Interior impressions

2003 MazdaSpeed Protegé
Click image to enlarge. Photo: Laurance Yap

The MazdaSpeed’s interior is an extension of the Protegé ES GT interior, with silver-faced round gauges, carbon fiber like trim on the dash, metallic look trim on the dash and console, a two-tone Nardi steering wheel, drilled aluminum foot pedals with rubber inserts, and two-tone silver and black seats (front and rear) and steering wheel. I found the whole package very attractive and well-finished.

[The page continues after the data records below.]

-- ==== Sys2Proof/Machine/Tosen.lean ====
section
/-! DEFINITION. The Tosen service's own rows (R405-R426): segments on MP, sessions and their staging areas. -/
namespace Sys2Proof.Machine

/-- Whether a path is a ring. -/
def pathOnRing (p : Path) : Bool := match p with
  | .ring _ _ => true
  | _ => false

/-- A segment of an allowed address (R413): reassembled, or the partial packet discarded. (DEDUCED, unsafe: notes/assumptions/133.md) -/
def State.segment (s : State) (mac : Nat) (first last : Bool) (idx : Nat) (data : Bytes) : State :=
  let late := s.tosen.partials.any (fun x => x.mac == mac && x.at_ + grid 27 ≤ s.elapsed)
  let s := if late then
      { s with tosen.partials := s.tosen.partials.filter (fun x => x.mac != mac), tosen.segDiscards := inc48 s.tosen.segDiscards }
    else s
  let old := s.tosen.partials.find? (fun x => x.mac == mac)
  let rest := s.tosen.partials.filter (fun x => x.mac != mac)
  let drop := { s with tosen.partials := rest, tosen.segDiscards := inc48 s.tosen.segDiscards }
  let done := fun (s : State) (d : Bytes) => s.tosenArrive (.mp mac) (reqOf d d.length) (genOf d)
  let keep := fun (s : State) (n : Nat) (d : Bytes) =>
    if last then done { s with tosen.partials := rest } d
    else { s with tosen.partials := rest ++ [{ mac := mac, nextIdx := n, data := d, at_ := s.elapsed }] }
  match old with
  | none => if first && idx = 0 then keep s 1 data else s
  | some o =>
    if first then (if idx = 0 then keep drop 1 data else drop)
    else if idx = o.nextIdx then keep s (idx + 1) (o.data ++ data)
    else drop

/-- TOSEN_SEGMENT_RECEIVED (R117, R127, R413, R414): a frame on MP, destination address through FCS. (DEDUCED, unsafe: notes/assumptions/133.md) -/
def execTosenSegmentReceived (dt : Nat) (frame : Bytes) (s : State) : Out := s.run dt fun s =>
  if !s.ports.mp.up then s
  else
    let s1 := (s.mpSort frame).2
    let src := ofBe (slice frame 6 6)
    let n := ofBe (slice frame 20 2)
    let fl := ofLe (slice frame 17 1)
    if !(s.mpSort frame).1 || !s.firmware || ofBe (slice frame 0 6) ≠ s.fuse.mpMac || ofBe (slice frame 12 2) ≠ 0x88B5 || ofBe (slice frame 14 2) ≠ 0x5453
        || ofLe (slice frame 16 1) ≠ 1 then s1
    else if s.glb.mode ≠ .factory && !s.tosen.allow.contains src then { s1 with tosen.mpRefused := inc48 s1.tosen.mpRefused }
    else if fl > 3 || n < 8 || n > 1488 || (!fl.testBit 1 && n ≠ 1488) || frame.length < 26 + n then s1
    else s1.segment src (fl.testBit 0) (fl.testBit 1) (ofBe (slice frame 18 2)) (slice frame 22 n)

/-- MP_REASSEMBLY_TIMEOUT (R413): 2^27 ns since the last segment of a partial packet. -/
def execMpReassemblyTimeout (dt : Nat) (s : State) : Out := s.run dt fun s =>
  let old := s.tosen.partials.filter (fun x => x.at_ + grid 27 ≤ s.elapsed)
  { s with tosen.partials := s.tosen.partials.filter (fun x => s.elapsed < x.at_ + grid 27)
           tosen.segDiscards := add48 s.tosen.segDiscards old.length }

/-- MP_SESSION_IDLE_TIMEOUT (R420): 2^34 ns without a request. -/
def execMpSessionIdleTimeout (dt : Nat) (s : State) : Out := s.run dt fun s =>
  s.endSessions (fun x => x.onMp && x.heard + grid 34 ≤ s.elapsed)

/-! Sessions (R417, R421, R424). -/

/-- The version agreed on an offer of one major and a range of minors (R8, R421): a status of class 0x05, or the version. -/
def agreeTosen (major lo hi : Nat) : Except Nat Nat :=
  let top := if major = 2 then 3 else 6
  if major ≠ 1 && major ≠ 2 then .error 0x0500FF01
  else if lo > hi || lo > top then .error 0x0500FF02
  else .ok (major * 16 + min hi top)

/-- The limits of R405 reached by a path. -/
def State.sessionLimit (s : State) (p : Path) : Bool :=
  let ss := s.tosen.sessions
  match p with
  | .mp _ => (ss.filter Session.onMp).length ≥ 8
  | .windlass => ss.any (fun x => x.path == .windlass)
  | .ring fn _ =>
    let rings := ss.filter (fun x => match x.path with
      | .ring _ _ => true
      | _ => false)
    rings.length ≥ 1024 || (rings.filter (fun x => x.dom == s.fnDom fn)).length ≥ 64

/-- The status a SESSION_OPEN meets, or the version it agrees (R415, R417, R421-R424). (DEDUCED, unsafe: notes/assumptions/129.md) -/
def State.openCheck (s : State) (p : Path) (q : TReq) (major lo hi flags area : Nat) : Except Nat Nat :=
  let onRing := pathOnRing p
  let d := s.pathDom p
  let ev : Bool := flags == 1
  if q.len ≠ q.carried ∨ q.flags ≠ 0 ∨ q.status ≠ 0 then .error 0x0300FF01
  else if q.ver ≠ major * 16 then .error 0x0500FF04
  else if major = 2 ∧ q.dom ≠ d then .error 0x0400FF03
  else if q.len ≠ 64 then .error 0x0300FF03
  else if major > 15 ∨ lo > 15 ∨ hi > 15 ∨ flags > 1 then .error 0x0300FF04
  else match agreeTosen major lo hi with
    | .error e => .error e
    | .ok v =>
      if p = .windlass ∧ !s.debugOpen 0 2 then .error 0x0400FF04
      else if onRing && area ≥ 2 ^ 63 then .error 0x03000F02
      else if ev && (major = 1 || (onRing && (area = 0 || area % 256 ≠ 0))) then .error 0x03000F01
      else if ev && onRing && s.tosen.sessions.any (fun x => x.dom == d && x.events && !x.onMp && x.path != .windlass) then .error 0x02000F01
      else if s.sessionLimit p then .error 0x0200FF02
      else .ok v

/-- The generation a path's next session takes (R417). -/
def State.nextGen (s : State) (p : Path) : Nat :=
  let g := ((s.tosen.gens.find? (fun x => x.1 == p)).map (fun x => x.2)).getD 0
  if g ≥ 255 then 1 else g + 1

/-- SESSION_OPEN (R417, R424): the oldest request to open on the path is executed. (DEDUCED, unsafe: notes/assumptions/129.md) -/
def execSessionOpen (dt : Nat) (path : Path) (major lo hi flags area client : Nat) (s : State) : Out := s.run dt fun s =>
  match s.tosen.opens.find? (fun x => x.1 == path) with
  | none => s
  | some (_, q) =>
    let s0 : State := { s with tosen.opens := s.tosen.opens.erase (path, q) }
    if !s0.carries path then s0
    else match s0.openCheck path q major lo hi flags area with
      | .error e => s0.refuseReq path q e
      | .ok v =>
        let gen := s0.nextGen path
        let stage := match path with
          | .ring _ _ => 0
          | _ => 2 ^ 20
        let fs := [v, gen, s0.tosen.nextNumber, 16, 0x23, stage]
        let x : Session := { path := path, dom := s0.pathDom path, gen := gen, ver := v, events := flags = 1, area := area, client := client
                             number := s0.tosen.nextNumber, heard := s0.elapsed }
        let s1 : State := { s0 with tosen.sessions := s0.tosen.sessions ++ [x], tosen.nextNumber := s0.tosen.nextNumber + 1
                                    tosen.gens := (path, gen) :: s0.tosen.gens.filter (fun g => g.1 != path) }
        s1.reply1 x q 0 s1.now fs

/-- SESSION_CLOSE (R420, R424): requests behind it are not executed; its reply is the session's last. -/
def execSessionClose (dt : Nat) (path : Path) (s : State) : Out := s.run dt fun s =>
  let before := s.session? path
  let s1 := s.tosenRun path 0x0002 0 false .any fun s _ =>
    match s.session? path with
    | some x => ((x.queue.foldl (fun s q => s.discardReq path q) s).onSession path (fun y => { y with queue := [] })).ok []
    | none => s.ok []
  match before, s1.session? path with
  | some _, some x => match x.cache with
    | c :: _ => if c.opcode = 2 && c.status = 0 then s1.endSessions (fun y => y.path == path) else s1
    | [] => s1
  | _, _ => s1

/-- SESSION_PING (R424). -/
def execSessionPing (dt : Nat) (path : Path) (s : State) : Out := s.run dt fun s =>
  s.tosenRun path 0x0003 0 false .any fun s _ => s.ok [s.ledgerNs, s.quality, s.glbMode]

/-- The status of a staging access (R424), or 0. -/
def stageCheck (p : Path) (off len : Nat) : Nat :=
  if len = 0 || len > 65496 || off + len > 2 ^ 20 then 0x03000F02 else if pathOnRing p then 0x02000F02 else 0

/-- STAGE_WRITE (R416, R424). -/
def execStageWrite (dt : Nat) (path : Path) (off len : Nat) (data : Bytes) (s : State) : Out := s.run dt fun s =>
  s.tosenRun path 0x0004 (2 + ceilDiv len 8) false .any fun s _ =>
    if stageCheck path off len ≠ 0 then s.deny (stageCheck path off len)
    else match s.session? path with
      | some x => (s.ramWrite (stageAt x.number off) (slice data 0 len)).ok []
      | none => s.ok []

/-- Bytes as 8-byte fields, padded with zeros (R408). -/
def fieldsOf (b : Bytes) : List Nat := (List.range (ceilDiv b.length 8)).map (fun i => ofLe (slice b (8 * i) 8))

/-- STAGE_READ (R416, R424). -/
def execStageRead (dt : Nat) (path : Path) (off len : Nat) (s : State) : Out := s.run dt fun s =>
  s.tosenRun path 0x0005 2 false .any fun s _ =>
    if stageCheck path off len ≠ 0 then s.deny (stageCheck path off len)
    else match s.session? path with
      | some x => s.ok (fieldsOf (mreads s.ram (stageAt x.number off) len))
      | none => s.ok []

/-- A path as a reply's field: a ring's function and number, an MP address, or the Windlass port. (DEDUCED, unsafe: notes/assumptions/135.md) -/
def pathField (p : Path) : Nat := match p with
  | .ring fn rid => fnCode fn + rid * 2 ^ 32
  | .mp mac => 2 ^ 62 + mac
  | .windlass => 2 ^ 63

/-- SESSION_STATUS (R424). (DEDUCED, unsafe: notes/assumptions/135.md) -/
def execSessionStatus (dt : Nat) (path : Path) (s : State) : Out := s.run dt fun s =>
  s.tosenRun path 0x0006 0 false .any fun s d =>
    match s.session? path with
    | none => s.ok []
    | some x =>
      let own := [pathField path, x.gen, x.want, x.ver, x.stale, s.tosen.segDiscards, tget s.tosen.evLost d 0]
      let all := s.tosen.sessions.flatMap (fun y => [pathField y.path, y.dom, y.gen, y.client, y.ver])
      s.ok (if d = 0 then own ++ (s.tosen.sessions.length :: all) ++ [s.tosen.mpRefused] else own)

/-- SESSION_MP_ALLOW (R414, R424): sessions of addresses that leave the list end. -/
def execSessionMpAllow (dt : Nat) (path : Path) (count : Nat) (macs : List Nat) (s : State) : Out := s.run dt fun s =>
  s.tosenRun path 0x0007 (1 + count) (macs.any (fun m => m ≥ 2 ^ 48)) .any fun s _ =>
    if count > 8 then s.deny 0x03000F03
    else
      let new := macs.take count
      let gone := s.tosen.allow.filter (fun m => !new.contains m)
      ({ s with tosen.allow := new }.endSessions (fun x => match x.path with
        | .mp m => gone.contains m
        | _ => false)).ok []

end Sys2Proof.Machine
end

Interior room is generous for a compact sedan – there’s plenty of headroom and legroom for front and rear adult passengers. The front sport seats have big side bolsters and are height adjustable at the front and rear of the seat cushion. Between the front seats is a small storage bin, and there are two cupholders ahead of the shift lever.

2003 MazdaSpeed Protegé
Click image to enlarge. Photo: Laurance Yap

At the rear, the raised front seats allow more footroom underneath for rear passengers. Outboard rear passengers have fixed rear head restraints, but no folding rear centre armrest. 60/40 split folding rear seatbacks are standard. The trunk is roomy, but a little smaller than a regular Protegé because of the speakers and amplifiers installed under the rear parcel shelf.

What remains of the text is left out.